Monday, February 20, 2006

I suck at being Samus Aran.

I have been finishing up the last few chozo artifacts I had yet to gather on my first run through Metrod:Prime. I have come to the revelation that I suck at being Samus Aran. It's not that I'm having trouble at going through the game because my explorative nature has led me to all of the energy containers that boost your total life, but rather it seems that most of the time when I engage enemies my attempts at evading danger are about as sucessfull as trying to build a car out of butter. With a protagonist such Samus, and other legendary video game avatars, I feel it is my duty while playing out their adventure to make them live up to their prologued reputation as being what we often refer to as in lamance terms a "bad-ass." I have feel as though I have failed in this not because I can not go through with her mission, but because I can not go through her mission withouth loosing a significant amount of life everytime a benign enemy encounter comes along. I appologize Samus, I have failed you.

garrett

Wednesday, February 01, 2006

I now have a job.

“So you must be the genius.”

Odd first words for anyone to say to anybody, but those were my new bosses’ first words to me.

In fact, at first I didn’t even know the lady was speaking to me.

But she was, so I needed to come up with something clever to either a. divert the conversation to something else, making me seem modest and maybe a little charming, or b. cement the fact that she had been correct in her assumption all along, and that I was the genius she had been expecting since noon.

“You speaking to me?”

“Yeah.”

“Well, I’m no genius…….”

“There goes that plan,” I thought to myself as the woman introduced herself as Robin, and I likewise as Wes.

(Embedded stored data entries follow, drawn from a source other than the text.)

/-- A cycle keeps the invariant: the fetch phase writes no memory, and the execute phase keeps it. -/
theorem step_keeps_inv (hs : s.Inv) (h : step s = .next t) : t.Inv := by
  obtain ⟨-, ⟨-, rfl⟩ | ⟨-, he⟩⟩ := step_next_code h
  · exact hs.of_mem_params rfl rfl
  · exact exec_keeps_inv (hs.of_mem_params (t := fetched s) rfl rfl) he

end Invariant

/-- Settles O44: the invariant is kept by each phase of a cycle. -/
theorem stepKeepsInvariant : Obligations.StepKeepsInvariant :=
  fun _ _ hs h => step_keeps_inv hs h

/-! ### Big-endian order -/

section BigEndian
variable {a v : Word} {s t : State}

/-- A word read from memory has the byte of its address on top (20_memory.md R33). -/
theorem Memory.byteOfWord_word (m : Memory) (a : Nat) :
    byteOfWord (m.word a) 0 = m.byte a ∧ byteOfWord (m.word a) 1 = m.byte (a + 1) ∧
      byteOfWord (m.word a) 2 = m.byte (a + 2) ∧ byteOfWord (m.word a) 3 = m.byte (a + 3) := by
  simp [Memory.word]

/-- The four bytes of a word just written, in address order (20_memory.md R33). -/
theorem Memory.byte_setWord_same (m : Memory) (a : Nat) (v : Word) :
    (m.setWord a v).byte a = byteOfWord v 0 ∧ (m.setWord a v).byte (a + 1) = byteOfWord v 1 ∧
      (m.setWord a v).byte (a + 2) = byteOfWord v 2 ∧ (m.setWord a v).byte (a + 3) = byteOfWord v 3 := by
  simp [Memory.byte_setWord]

/-- The extension word in the latches is the word at (PC + 2) mod 2^32 (40_fetch_unit.md R74). -/
theorem extAt_of_longAt (h : longAt s) : extAt s = s.mem.word (s.pc + 2#32).toNat := by
  simp only [extAt, if_pos h]; rfl

/-- IR.raw is byte0, byte1 and the extension word, byte0 on top (30_encoding.md R68). -/
theorem extractLsb'_raw (b0 b1 : Byte) (ext : Word) :
    (b0 ++ b1 ++ ext).extractLsb' 40 8 = b0 ∧ (b0 ++ b1 ++ ext).extractLsb' 32 8 = b1 ∧
      (b0 ++ b1 ++ ext).extractLsb' 0 32 = ext := by
  have hheader {start : Nat} (h : 32 ≤ start) :
      (b0 ++ b1 ++ ext).extractLsb' start 8 = (b0 ++ b1).extractLsb' (start - 32) 8 :=
    BitVec.extractLsb'_append_eq_of_le h
  refine ⟨?_, ?_, ?_⟩
  · exact (hheader (by decide)).trans <| (BitVec.extractLsb'_append_eq_of_le (by decide)).trans BitVec.extractLsb'_eq_self
  · exact (hheader (by decide)).trans <| (BitVec.extractLsb'_append_eq_of_add_le (by decide)).trans BitVec.extractLsb'_eq_self
  · exact (BitVec.extractLsb'_append_eq_of_add_le (by decide)).trans BitVec.extractLsb'_eq_self

/-- A word written through the port is in memory in address order, is the only change, and is read back at its address. -/
theorem mpWriteWord_bigEndian (h : mpWriteWord a v s = .ok t) :
    t.mem.byte a.toNat = byteOfWord v 0 ∧ t.mem.byte (a.toNat + 1) = byteOfWord v 1 ∧
      t.mem.byte (a.toNat + 2) = byteOfWord v 2 ∧ t.mem.byte (a.toNat + 3) = byteOfWord v 3 ∧
      (∀ b : Nat, b < a.toNat ∨ a.toNat + 4 ≤ b → t.mem.byte b = s.mem.byte b) ∧ mpReadWord .data a t = .ok v := by
  obtain ⟨hv, rfl⟩ := mpWriteWord_eq_ok.1 h
  obtain ⟨h0, h1, h2, h3⟩ := Memory.byte_setWord_same s.mem a.toNat v
  exact ⟨h0, h1, h2, h3, fun b hb => Memory.byte_setWord_frame _ _ hb,
    mpReadWord_eq_ok.2 ⟨hv, Memory.word_setWord_same ..⟩⟩

/-- A word read through the port is the four bytes from its address up, in address order. -/
theorem mpReadWord_bigEndian {k : AccessKind} (h : mpReadWord k a s = .ok v) :
    byteOfWord v 0 = s.mem.byte a.toNat ∧ byteOfWord v 1 = s.mem.byte (a.toNat + 1) ∧
      byteOfWord v 2 = s.mem.byte (a.toNat + 2) ∧ byteOfWord v 3 = s.mem.byte (a.toNat + 3) := by
  obtain ⟨-, rfl⟩ := mpReadWord_eq_ok.1 h
  exact Memory.byteOfWord_word ..

/-- A successful fetch leaves `fetched s`. -/
theorem fetch_eq_fetched (h : fetch s = .ok t) : t = fetched s := by
  rw [fetch_of_readable (readable_of_fetch h)] at h
  cases h; rfl

end BigEndian

/-- Settles O39: the word write, the word read and the fetch, each by the law of its bytes. -/
theorem memoryIsBigEndian : Obligations.MemoryIsBigEndian := by
  refine ⟨fun _ _ _ _ h => mpWriteWord_bigEndian h, fun _ _ _ _ h => mpReadWord_bigEndian h, fun s t h => ?_⟩
  obtain rfl := fetch_eq_fetched h
  obtain ⟨h0, h1, hext⟩ := extractLsb'_raw (byte0At s) (byte1At s) (extAt s)
  refine ⟨h0, h1, hext, fun hlong => ?_⟩
  show byteOfWord (extAt s) 0 = _ ∧ byteOfWord (extAt s) 1 = _ ∧ byteOfWord (extAt s) 2 = _ ∧ byteOfWord (extAt s) 3 = _
  rw [extAt_of_longAt hlong]
  exact Memory.byteOfWord_word ..

/-! ### A store is seen by the next fetch -/

section CodeAsData
variable {i j : Instr} {s t : State} {a v : Word} {rs : RegField}

theorem except_toOption_eq_some {ε α : Type} {x : Except ε α} {a : α} : x.toOption = some a ↔ x = .ok a := by
  cases x <;> simp [Except.toOption]

/-- An instruction with a store address is a store: its execute phase is the store of `rs` at that address. -/
theorem exec_of_storeAddress (h : i.storeAddress s = some (a, rs)) :
    ∃ ea : State → Except Stop Word, ea s = .ok a ∧ exec i s = execute (storeWord ea rs) s := by
  cases i <;> simp only [Instr.storeAddress, reduceCtorEq, Option.map_eq_some_iff, Prod.mk.injEq] at h
  case stOff =>
    obtain ⟨a', ha, rfl, rfl⟩ := h
    exact ⟨_, except_toOption_eq_some.1 ha, exec_stOff ..⟩
  case stIdx =>
    obtain ⟨a', ha, rfl, rfl⟩ := h
    exact ⟨_, except_toOption_eq_some.1 ha, exec_stIdx ..⟩
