@[simp] theorem State.setSpan_draw (i : Nat) (vs : List Word) : (s.setSpan i vs).draw = s.draw := by
  induction vs generalizing s i with
  | nil => rfl
  | cons v vs ih => simp [State.setSpan, ih]

/-! ### putPair -/

@[simp] theorem State.putPair_status (i : Nat) (a : Affine) : (s.putPair i a).status = s.status := by simp [State.putPair]
@[simp] theorem State.putPair_ctrl (i : Nat) (a : Affine) : (s.putPair i a).ctrl = s.ctrl := by simp [State.putPair]
@[simp] theorem State.putPair_cause (i : Nat) (a : Affine) : (s.putPair i a).cause = s.cause := by simp [State.putPair]
@[simp] theorem State.putPair_fcmd (i : Nat) (a : Affine) : (s.putPair i a).fcmd = s.fcmd := by simp [State.putPair]
@[simp] theorem State.putPair_finfo (i : Nat) (a : Affine) : (s.putPair i a).finfo = s.finfo := by simp [State.putPair]
@[simp] theorem State.putPair_cmdLatch (i : Nat) (a : Affine) : (s.putPair i a).cmdLatch = s.cmdLatch := by simp [State.putPair]
@[simp] theorem State.putPair_base (i : Nat) (a : Affine) : (s.putPair i a).base = s.base := by simp [State.putPair]
@[simp] theorem State.putPair_free (i : Nat) (a : Affine) : (s.putPair i a).free = s.free := by simp [State.putPair]
@[simp] theorem State.putPair_rst (i : Nat) (a : Affine) : (s.putPair i a).rst = s.rst := by simp [State.putPair]
@[simp] theorem State.putPair_turns (i : Nat) (a : Affine) : (s.putPair i a).turns = s.turns := by simp [State.putPair]
@[simp] theorem State.putPair_reply (i : Nat) (a : Affine) : (s.putPair i a).reply = s.reply := by simp [State.putPair]
@[simp] theorem State.putPair_draw (i : Nat) (a : Affine) : (s.putPair i a).draw = s.draw := by simp [State.putPair]

/-! ### putTriple -/

@[simp] theorem State.putTriple_status (i : Nat) (t : Jac) : (s.putTriple i t).status = s.status := by simp [State.putTriple]
@[simp] theorem State.putTriple_ctrl (i : Nat) (t : Jac) : (s.putTriple i t).ctrl = s.ctrl := by simp [State.putTriple]
@[simp] theorem State.putTriple_cause (i : Nat) (t : Jac) : (s.putTriple i t).cause = s.cause := by simp [State.putTriple]
@[simp] theorem State.putTriple_fcmd (i : Nat) (t : Jac) : (s.putTriple i t).fcmd = s.fcmd := by simp [State.putTriple]
@[simp] theorem State.putTriple_finfo (i : Nat) (t : Jac) : (s.putTriple i t).finfo = s.finfo := by simp [State.putTriple]
@[simp] theorem State.putTriple_cmdLatch (i : Nat) (t : Jac) : (s.putTriple i t).cmdLatch = s.cmdLatch := by simp [State.putTriple]
@[simp] theorem State.putTriple_base (i : Nat) (t : Jac) : (s.putTriple i t).base = s.base := by simp [State.putTriple]
@[simp] theorem State.putTriple_free (i : Nat) (t : Jac) : (s.putTriple i t).free = s.free := by simp [State.putTriple]
@[simp] theorem State.putTriple_rst (i : Nat) (t : Jac) : (s.putTriple i t).rst = s.rst := by simp [State.putTriple]
@[simp] theorem State.putTriple_turns (i : Nat) (t : Jac) : (s.putTriple i t).turns = s.turns := by simp [State.putTriple]
@[simp] theorem State.putTriple_reply (i : Nat) (t : Jac) : (s.putTriple i t).reply = s.reply := by simp [State.putTriple]
@[simp] theorem State.putTriple_draw (i : Nat) (t : Jac) : (s.putTriple i t).draw = s.draw := by simp [State.putTriple]
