-- ==== Sys2Proof/Tests/Slice0.lean ====
section
/-! SUPPORT. The model's own tests: the checks of WellFormed, decoding of words written out from 30_encoding.md and
95_test_vectors.md section 7, one step of each command on values of 95_test_vectors.md, the host window, and the witnesses
of the statements' hypotheses. Every expected value is the spec's. -/

namespace Sys2Proof.Tests

open Sys2Proof Sys2Proof.Machine Sys2Proof.Statement

set_option Elab.async false

/-! ### Helpers -/

/-- The state after reset with some registers written. -/
def regs (l : List (Nat × Nat)) : State := l.foldl (fun s p => s.putNat p.1 p.2) State.reset

/-- The state of a next-state outcome. -/
def get : Out → State
  | .next s => s
  | _ => State.reset

/-- The outcome is a next state of which `f` holds. -/
def nextWith (o : Out) (f : State → Bool) : Bool :=
  match o with
  | .next s => f s
  | _ => false

/-- One step with the command word `w` in flight completes and leaves these values in these registers. -/
def runs (w : Nat) (s : State) (post : List (Nat × Nat)) : Bool :=
  nextWith (step (s.withFetchWord 32 w)) (fun t =>
    t.status.done && !t.status.busy && !t.status.fault && post.all (fun p => t.xn p.1 = p.2))

/-- One step with the command word `w` in flight ends by this fault, and leaves the registers and slots alone. -/
def traps (w : Nat) (s : State) (code info : Nat) : Bool :=
  nextWith (step (s.withFetchWord 32 w)) (fun t =>
    t.status.fault && !t.status.busy && t.cause = BitVec.ofNat 32 code && t.finfo = BitVec.ofNat 32 info &&
      t.fcmd = BitVec.ofNat 32 w && t.regs = s.regs && t.free = s.free && t.base = s.base)

/-- One step with the command word `w` in flight, and a property of the state after it. -/
def after (w : Nat) (s : State) (f : State → Bool) : Bool := nextWith (step (s.withFetchWord 32 w)) f

/-- The host reads the word at `off` and gets `v`. -/
def reads (s : State) (off v : Nat) : Bool :=
  nextWith (s.hostRead off 4) (fun t => t.reply = .word (BitVec.ofNat 32 v))

/-- The registers 0 to 2 hold the base point as a triple. -/
def gj : List (Nat × Nat) := [(0, Gx), (1, Gy), (2, 1)]

/-- 2G (95_test_vectors.md J15). -/
def twoG : Affine :=
  { x := 0xC6047F9441ED7D6D3045406E95C07CD85C778E4B8CEF3CA7ABAC09B95C709EE5#256
    y := 0x1AE168FEA63DC339A3C58419466CEAEEF7F632653266D0E1236431A950CFE52A#256 }

/-- Slot 1 bound to 2G (T1). -/
def bound (l : List (Nat × Nat)) : State := (regs l).bindSlot 1 twoG

/-- Slot 1 bound to 2G, W[1] = 2, its table installed. -/
def cached (l : List (Nat × Nat)) : State := ((bound l).resizeSlot 1 .w2).installTable 1 (storedTable twoG .w2)

/-! ### WellFormed: an ill-formed term for each check -/

/-- R83: BINVP with n = 33 and PNORM with n = 11; the largest lengths pass. -/
theorem test_wf_imm : (Instr.binvp 0 0 33).reject = some .badImm ∧ (Instr.pnorm 0 0 11).reject = some .badImm ∧
    (Instr.binvp 0 0 32).wf = true ∧ (Instr.pnorm 12 2 10).wf = true := by decide

/-- R84: spans that pass r31, one of each length; the last span that fits passes. -/
theorem test_wf_span : (Instr.pdbl 30 0).reject = some .badSpan ∧ (Instr.smul 31 0 0).reject = some .badSpan ∧
    (Instr.binvp 31 0 2).reject = some .badSpan ∧ (Instr.pnorm 13 2 10).reject = some .badSpan ∧
    (Instr.setanch 31 1).reject = some .badSpan ∧ (Instr.smulu 0 0 30).reject = some .badSpan ∧
    (Instr.tblrd 31 0 0).reject = some .badSpan ∧ (Instr.pdbl 29 29).wf = true ∧ (Instr.binvp 31 31 0).wf = true := by decide

/-- R88(e): SETANCH naming slot 0. -/
theorem test_wf_slot : (Instr.setanch 6 0).reject = some .anchorSlotZero ∧ (Instr.setanch 6 1).wf = true := by decide

/-! ### Decoding: a word of every constructor from R81 (op·2^24 + rd·2^19 + ra·2^14 + rb·2^9 + imm) -/

/-- R87: NOP. -/
theorem test_decode_nop : decode 0x00000000#32 = .ok .nop := by decide

/-- section 7: MOV r7, r1. -/
theorem test_decode_mov : decode 0x01384000#32 = .ok (.mov 7 1) := by decide

/-- R87: LDC r5, #4. -/
theorem test_decode_ldc : decode 0x02280004#32 = .ok (.ldc 5 .gx) := by decide

/-- program 1: ADDP r1, r1, r2. -/
theorem test_decode_addp : decode 0x10084400#32 = .ok (.addp 1 1 2) := by decide

/-- program 1: SUBP r5, r4, r1. -/
theorem test_decode_subp : decode 0x11290200#32 = .ok (.subp 5 4 1) := by decide

/-- R87: MULP r3, r1, r2. -/
theorem test_decode_mulp : decode 0x12184400#32 = .ok (.mulp 3 1 2) := by decide
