/-- The completion of a System Port transaction that was not withdrawn: DATA with the device's lanes, or ABORT with DEVICE_TIMEOUT;
the lock as R77 and R79 give (R70, R73, R74, R75, R77, R79, R163). The order of the completion event's tests and decision is the model's
choice (log 9). -/
def Obligations.SystemCompletionAnswersTheAccess : Prop :=
  ∀ (s : State) (w : WordTxn) (d : Descriptor) (t : SpTerminals), s.WordEnded w .sp → s.sp.access = .channel false d →
    exec (.spTransactionCompletion t) s = .next
      ({ s with
          channel := { s.channel with txn := none }
          sp := { s.sp with
            access :=
              if w.timedOut = true then .answered .abort (abortDriven d.dir) d
              else
                .answered .data
                  (match d.dir with
                    | .read => some (laneWord d.lanes w.taken)
                    | .write => none) d
            lock := lockAfterAnswer s.sp.lock d w.timedOut t.lock }
          faults := if w.timedOut = true then
              s.faults.take
                { kind := .deviceTimeout, source := .sp
                  dir := if d.dir = .read then .read else .write
                  word := some d.word, lanes := some d.lanes, burst := none, data := if d.dir = .read then none else d.data
                  region := d.target.map (·.region), cs := d.target.map (·.cs), phys := d.target.map (·.phys) }
            else s.faults } : State).conclude

/-- The completion of a withdrawn System Port transaction: no answer; a timeout is still recorded; a LOCKED write's lock ends and a
LOCKED read takes none; a deferred presentation that still stands is taken then (R77, R79, R82). The order of the event's tests and
decision is the model's choice (log 9), and so are the two occurrences of one event when the access times out and the deferred one
faults (log 33). -/
def Obligations.WithdrawnCompletionAnswersNothing : Prop :=
  ∀ (s : State) (w : WordTxn) (d : Descriptor) (t : SpTerminals), s.WordEnded w .sp → s.sp.access = .channel true d →
    let x : State :=
      { s with
        channel := { s.channel with txn := none }
        sp := { s.sp with
          access := .idle
          lock := if d.disposition = .lockedWrite then none else s.sp.lock
          deferred := false }
        faults := if w.timedOut = true then
            s.faults.take
              { kind := .deviceTimeout, source := .sp
                dir := if d.dir = .read then .read else .write
                word := some d.word, lanes := some d.lanes, burst := none, data := if d.dir = .read then none else d.data
                region := d.target.map (·.region), cs := d.target.map (·.cs), phys := d.target.map (·.phys) }
          else s.faults }
    (s.sp.deferred = true → t.presents = true → exec (.spTransactionCompletion t) s = .next (x.presentSp t).conclude)
      ∧ (s.sp.deferred = false ∨ t.presents = false → exec (.spTransactionCompletion t) s = .next x.conclude)

/-! ### The Auxiliary Port -/

/-- A faulted burst request closes with ERR in its decode event and is recorded; no barrier, no beat (R15, R16, R87, R88). -/
def Obligations.FaultedBurstClosesWithError : Prop :=
  ∀ (s : State) (t : ApTerminals) (k : FaultKind), s.ApPresented → (s.apDecoded t).disposition = .fault k →
    exec (.apPresentation t) s = .next
      ({ s with
          ap := { phase := .closing .err, desc := some (s.apDecoded t), barrier := [], buffer := [], performed := 0
                  releaseSeen := false, axReq := true, closeLeft := none, beat := none }
          faults := s.faults.take
            { kind := k, source := .ap, dir := if t.wr = true then .write else .read, word := some t.a, lanes := none
              burst := some (t.len.toNat + 1), data := none
              region := (s.apDecoded t).target.map (·.region), cs := (s.apDecoded t).target.map (·.cs)
              phys := (s.apDecoded t).target.map (·.phys) } } : State).decide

“You’re father told me that you were the smart one and the younger one is the athlete, or golfer more specifically.”

An hour later and I had my first job in nearly seven months. Milligan Grocery is a small little convenience store that sits no more than a quarter-mile up the road from where Milligan college students play softball or baseball, or maybe tee-ball. I have no clue.

It’s a Christian college, and since the little store I work at shares its namesake, any sort of liquor is not only sold there, it is banned in the immediate area. They allow the new Tennessee lottery tickets to be sold though, and tobacco products which sort of seems a little unfair to all the alcoholics who live nearby, but I don’t care. I’m not much for alcohol, which is to say that I don’t drink, ever, but tobacco is another story altogether. I’d feel a little more comfortable if the store sold nothing that required me to ask anyone for an id of any kind. But I can’t dictate things like that.

********

My father hooked me up with the job. He went to high-school with the woman who owns the place, and he also delivers drinks there. Dad worked for Coke for nearly fifteen years when I was growing up, and I have always benefited from him job in obtaining jobs for myself. When I was fifteen, he used his influence to win me a job at a grocery store. Two years later when that store closed down without telling me it was, I realized I was unemployed when I pulled into the parking lot, running late, and almost walked through the automatic glass door when it didn’t open. One look inside and a complete stranger would think that those shelves had been full of things like cereal not two day beforehand.

It wasn’t a week later that dad had another job ready for me. I never even had to fill out an application, I was literally hired on the spot. Dad is a charmer, and a liar, and he’s good at both, being charming and a liar. I didn’t last too long at this grocery store, only so much of, “Come here and bag these groceries faggot,” you can put up with before enough is enough. I waited until race weekend, the busiest time of the year for any establishment in the Tri-Cities before I decided that not only was I not coming in that day, but I was never walking in that store again, and any sort of phone call concerning that fact would be left unmade. I ended up backing out of the never walking in again part though. This one time I was riding around with a girl whom at the time I knew for a fact that I loved dearly and in retrospect realized that while I did love her dearly, young love is never meant to last. I was feeling a little out of mind at the time, and decided that the good people at Food City needed some form of apology from me, so I waltzed in, told two cashiers to piss off and walked right through the backroom doors, found the manager and told him that the two weeks I spent working in his establishment were the worst two weeks of my entire life to that point and that I am in fact not a faggot, am not even gay to begin with, and to prove the point that in my red truck at the moment sat a girl whom I love so much it hurts sometimes to look at her and it sucks to always be considered a friend.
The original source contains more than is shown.